EXERCISE DIRECTIONS: Restate each entry below word for word, without skipping any.

EXERCISE INPUTS:

/-- R2, R3, R190: a frame abandoned for its length, a byte error or a gap, and a frame received whole that fails a check,
are discarded with HEAD_FRAME; the value is the head with 16 times the reason (log entry 16). With no frame being received
there is nothing to abandon (log entry 9). A preamble is followed at any time. -/
def Obligations.HeadFrameErrorsAreDiscarded : Prop :=
  ∀ (h : Head) (s : State),
    let code := match h with
      | .a => 0
      | .b => 1
    let hunting : State := { s with heads := s.heads.set h { s.heads.get h with receiver := .hunting } }
    let bad (reason : Nat) : Host.Outcome State Fault Refusal :=
      .next (hunting.raise .headFrame { qualifier := code + 16 * reason, number := 0 }).settle
    ((s.heads.get h).receiver = .inFrame →
        exec (.headFrameError h .length) s = bad 0 ∧ exec (.headByteGapTimeout h) s = bad 1
          ∧ exec (.headFrameError h .byteError) s = bad 2)
      ∧ ((s.heads.get h).receiver = .hunting →
          exec (.headFrameError h .length) s = .next s.settle ∧ exec (.headByteGapTimeout h) s = .next s.settle
            ∧ exec (.headFrameError h .byteError) s = .next s.settle)
      ∧ (∀ (kind : Byte) (payload : List Byte) (crc : BitVec 16),
          let sum := crc16 (toBytes 2 payload.length ++ kind :: payload)
          (crc ≠ sum → exec (.headFrameError h (.whole kind payload crc)) s = bad 3)
            ∧ (crc = sum → kind ≠ 0x41 → exec (.headFrameError h (.whole kind payload crc)) s = bad 4)
            ∧ (crc = sum → kind = 0x41 → payload.length < 2 →
                exec (.headFrameError h (.whole kind payload crc)) s = bad 6)
            ∧ (∀ (tag n : Byte) (rest : List Byte), crc = sum → kind = 0x41 → payload = tag :: n :: rest →
                (6 < n.toNat → exec (.headFrameError h (.whole kind payload crc)) s = bad 5)
                  ∧ (n.toNat ≤ 6 → rest.length ≠ 8 * n.toNat →
                      exec (.headFrameError h (.whole kind payload crc)) s = bad 6)
                  ∧ (n.toNat ≤ 6 → rest.length = 8 * n.toNat →
                      (∃ k, k < n.toNat ∧ (30000 < natOfBytes ((rest.drop (8 * k + 2)).take 2)
                        ∨ 20000 < natOfBytes ((rest.drop (8 * k + 4)).take 2))) →
                      exec (.headFrameError h (.whole kind payload crc)) s = bad 7)
                  ∧ (n.toNat ≤ 6 → rest.length = 8 * n.toNat →
                      (∀ k, k < n.toNat → natOfBytes ((rest.drop (8 * k + 2)).take 2) ≤ 30000
                        ∧ natOfBytes ((rest.drop (8 * k + 4)).take 2) ≤ 20000) →
                      exec (.headFrameError h (.whole kind payload crc)) s = .next hunting.settle)))
      ∧ exec (.headRxPreamble h) s =
          .next (State.settle { s with heads := s.heads.set h { s.heads.get h with receiver := .inFrame } })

RESULT OF THIS TASK:
/-- R2, R3, R190: a frame abandoned for its length, a byte error or a gap, and a frame received whole that fails a check,
are discarded with HEAD_FRAME; the value is the head with 16 times the reason (log entry 16). With no frame being received
there is nothing to abandon (log entry 9). A preamble is followed at any time. -/
def Obligations.HeadFrameErrorsAreDiscarded : Prop :=
  ∀ (h : Head) (s : State),
    let code := match h with
      | .a => 0
      | .b => 1
    let hunting : State := { s with heads := s.heads.set h { s.heads.get h with receiver := .hunting } }
    let bad (reason : Nat) : Host.Outcome State Fault Refusal :=
      .next (hunting.raise .headFrame { qualifier := code + 16 * reason, number := 0 }).settle
    ((s.heads.get h).receiver = .inFrame →
        exec (.headFrameError h .length) s = bad 0 ∧ exec (.headByteGapTimeout h) s = bad 1
          ∧ exec (.headFrameError h .byteError) s = bad 2)
      ∧ ((s.heads.get h).receiver = .hunting →
          exec (.headFrameError h .length) s = .next s.settle ∧ exec (.headByteGapTimeout h) s = .next s.settle
            ∧ exec (.headFrameError h .byteError) s = .next s.settle)
      ∧ (∀ (kind : Byte) (payload : List Byte) (crc : BitVec 16),
          let sum := crc16 (toBytes 2 payload.length ++ kind :: payload)
          (crc ≠ sum → exec (.headFrameError h (.whole kind payload crc)) s = bad 3)
            ∧ (crc = sum → kind ≠ 0x41 → exec (.headFrameError h (.whole kind payload crc)) s = bad 4)
            ∧ (crc = sum → kind = 0x41 → payload.length < 2 →
                exec (.headFrameError h (.whole kind payload crc)) s = bad 6)
            ∧ (∀ (tag n : Byte) (rest : List Byte), crc = sum → kind = 0x41 → payload = tag :: n :: rest →
                (6 < n.toNat → exec (.headFrameError h (.whole kind payload crc)) s = bad 5)
                  ∧ (n.toNat ≤ 6 → rest.length ≠ 8 * n.toNat →
                      exec (.headFrameError h (.whole kind payload crc)) s = bad 6)
                  ∧ (n.toNat ≤ 6 → rest.length = 8 * n.toNat →
                      (∃ k, k < n.toNat ∧ (30000 < natOfBytes ((rest.drop (8 * k + 2)).take 2)
                        ∨ 20000 < natOfBytes ((rest.drop (8 * k + 4)).take 2))) →
                      exec (.headFrameError h (.whole kind payload crc)) s = bad 7)
                  ∧ (n.toNat ≤ 6 → rest.length = 8 * n.toNat →
                      (∀ k, k < n.toNat → natOfBytes ((rest.drop (8 * k + 2)).take 2) ≤ 30000
                        ∧ natOfBytes ((rest.drop (8 * k + 4)).take 2) ≤ 20000) →
                      exec (.headFrameError h (.whole kind payload crc)) s = .next hunting.settle)))
      ∧ exec (.headRxPreamble h) s =
          .next (State.settle { s with heads := s.heads.set h { s.heads.get h with receiver := .inFrame } })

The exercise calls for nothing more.